Provided records
-- ==== Sys2Proof/Machine/Ops.lean ====
section
/-! DEFINITION. The shared operations on the state: the named writes, the outcome of a command (success or an error,
spec/60_exceptions.md R72, R79), the bit-source draw (spec/10_state.md R24) and reset
(spec/70_reset_and_hazards.md R89, R90). -/

namespace Sys2Proof.Machine

/-- Write ERR (R22). -/
def State.withErr (s : State) (e : ErrCode) : State := { s with err := e }

/-- Write the key intake registers KBITS, KLEN and KBAD (R15 to R17). -/
def State.withKey (s : State) (bits : Key) (len : Fin 66) (bad : Bool) : State :=
  { s with kbits := bits, klen := len, kbad := bad }

/-- Write C, D, ROUND, TRACE and TLEN (R18, R19, R21). -/
def State.withRound (s : State) (rs : RoundState) (r : Fin 17) (t : Trace) (len : Fin 18) : State :=
  { s with c := rs.tc, d := rs.td, round := r, trace := t, tlen := len }

/-- Write VALID (R20). -/
def State.withValid (s : State) (v : Bool) : State := { s with valid := v }

/-- The pair (C, D) as a round state (R12). -/
def State.roundState (s : State) : RoundState := ⟨s.c, s.d⟩

/-- A command succeeds: ERR <- NONE (R73). -/
def State.succeed (s : State) : State := s.withErr .none

/-- `fail(E)`: the command's only write is ERR <- E, and the engine takes the next command as usual; no vector, no
saved state, no mode change (R10, R72). This is all there is of taking an exception, and there is no return (R82). -/
def State.fail (s : State) (e : ErrCode) : State := s.withErr e

/-- The failure of a request that replaces the result (PERM, SCHED): VALID <- 0, TLEN <- 0, ERR <- E (R79). -/
def State.failRequest (s : State) (e : ErrCode) : State := { s with valid := false, tlen := 0, err := e }

/-- `Draw64()`: 64 bits from the bit source, position 1 drawn first (R10, R24, R50). It delivers what it is set to
deliver, and otherwise a free value (assumption 3). -/
def Env.draw (v : Env) : Key × Env :=
  match v.draws with
  | b :: rest => (b, { v with draws := rest, drawCount := v.drawCount + 1 })
  | [] => (Config.freeDraw v.drawCount, { v with drawCount := v.drawCount + 1 })

/-- Write the surroundings. -/
def State.withEnv (s : State) (v : Env) : State := { s with env := v }

/-- Reset asserted between commands: every state element of the engine takes its reset value (R89, R90); the agents
outside the engine are not reset (assumption 5). -/
def State.resetEngine (s : State) : State := State.reset.withEnv s.env

end Sys2Proof.Machine
end

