/-- A round adds its shift to the cumulative one (R61, R63). -/
theorem RoundState.rotate_rotBy_cum (cfg : Config) (r : Nat) (rs : RoundState) :
    (rs.rotBy (cum cfg r)).rotate cfg (r + 1) = rs.rotBy (cum cfg (r + 1)) := by
  rw [RoundState.rotate_eq_rotBy, RoundState.rotBy_rotBy, cum_succ]

/-- The cumulative shift is the sum of the table's first entries (R61). -/
theorem cum_eq_sum_take (cfg : Config) (r : Nat) : cum cfg r = (cfg.tables.shiftTable.take r).sum := by
  induction r with
  | zero => rfl
  | succ r ih =>
    rw [cum_succ, ih, List.take_add_one, List.sum_append, shiftAmount, Nat.add_sub_cancel,
      List.getD_eq_getElem?_getD]
    cases cfg.tables.shiftTable[r]? with
    | none => rfl
    | some n => rfl

theorem cum_sixteen (cfg : Config) : cum cfg 16 = 28 := by
  obtain ⟨hlen, -, -, -, hsum⟩ := shiftTable_facts cfg
  rw [cum_eq_sum_take, List.take_of_length_le hlen.le, hsum]

theorem cum_three (cfg : Config) : cum cfg 3 = 4 := by
  obtain ⟨-, -, -, hthree, -⟩ := shiftTable_facts cfg
  rw [cum_eq_sum_take, hthree]

theorem shiftAmount_one (cfg : Config) : shiftAmount cfg 1 = 1 := by
  obtain ⟨-, -, hfirst, -⟩ := shiftTable_facts cfg
  exact shiftAmount_eq hfirst

/-- The second and third shifts are 1 or 2 and sum to 3: the first three sum to 4 and the first is 1 (R60). -/
theorem shiftAmount_two_three (cfg : Config) :
    shiftAmount cfg 2 = 1 ∧ shiftAmount cfg 3 = 2 ∨ shiftAmount cfg 2 = 2 ∧ shiftAmount cfg 3 = 1 := by
  have hcum : cum cfg 3 = 0 + shiftAmount cfg 1 + shiftAmount cfg 2 + shiftAmount cfg 3 := rfl
  rw [cum_three, shiftAmount_one] at hcum
  have h2 := shiftAmount_eq_one_or_two cfg (r := 2) (by decide) (by decide)
  omega

/-- Settles O29: R60's checks give the first three shifts and the sums; the default schedule's values are computed. -/
theorem cumulativeShiftsOfEverySchedule : Obligations.CumulativeShiftsOfEverySchedule := by
  refine ⟨fun cfg => ⟨shiftAmount_one cfg, shiftAmount_two_three cfg, cum_zero cfg, ?_, cum_three cfg,
    cum_sixteen cfg⟩, by decide, by decide, by decide, by decide⟩
  rw [cum_succ, cum_zero, shiftAmount_one]

end Sys2Proof.Machine
end

section
/-! PROOF of the schedule's laws for any checked tables: SCHED is PERM and STEPs (R65), sixteen rounds close the cycle
(R69), and the host reads the whole output (R71). All three go through `State.scheduled`, the state SCHED leaves. -/

namespace Sys2Proof.Machine

/-- The state after rounds 0 to `n` of the key's schedule, as SCHED leaves it (R64). -/
def State.scheduled (cfg : Config) (s : State) (n : Fin 17) : State :=
  ((s.withRound (schedRounds cfg (split (pc1 cfg s.kbits)) n.val).1 n
    (schedRounds cfg (split (pc1 cfg s.kbits)) n.val).2 ⟨n.val + 1, by omega⟩).withValid true).succeed

theorem State.schedWith_eq_scheduled {cfg : Config} {r : Byte} {t : Fin 17} {s : State} (h : targetRound r = some t)
    (hk : s.keyOk = true) : s.schedWith cfg r = s.scheduled cfg t :=
  State.schedWith_of_keyOk h hk

/-- PERM computes round 0 of the schedule. -/
theorem State.permWith_eq_scheduled {cfg : Config} {s : State} (hk : s.keyOk = true) :
    s.permWith cfg = s.scheduled cfg 0 :=
  State.permWith_of_keyOk hk

/-- STEP computes the next round of the schedule. -/
theorem State.stepWith_scheduled (cfg : Config) (s : State) {n : Nat} (h : n + 1 < 17) :
    (s.scheduled cfg ⟨n, by omega⟩).stepWith cfg = s.scheduled cfg ⟨n + 1, h⟩ :=
  State.stepWith_of_lt rfl (Nat.lt_of_succ_lt_succ h)

section StepAdvances

variable {cfg : Config} {s : State} (hv : s.valid = true) (hr : s.round.val < 16)
include hv hr

theorem State.stepWith_valid_of_lt : (s.stepWith cfg).valid = true := by
  rw [State.stepWith_of_lt hv hr]
  exact hv

theorem State.stepWith_round_of_lt : (s.stepWith cfg).round.val = s.round.val + 1 := by
  rw [State.stepWith_of_lt hv hr]
  rfl

theorem State.stepWith_tlen_of_lt : (s.stepWith cfg).tlen.val = s.round.val + 1 + 1 := by
  rw [State.stepWith_of_lt hv hr]
  rfl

Aim of the exercise
Read the listing above, then copy every line that includes the string "next".

Answer area
/-- `fail(E)`: the command's only write is ERR <- E, and the engine takes the next command as usual; no vector, no
/-- STEP computes the next round of the schedule. -/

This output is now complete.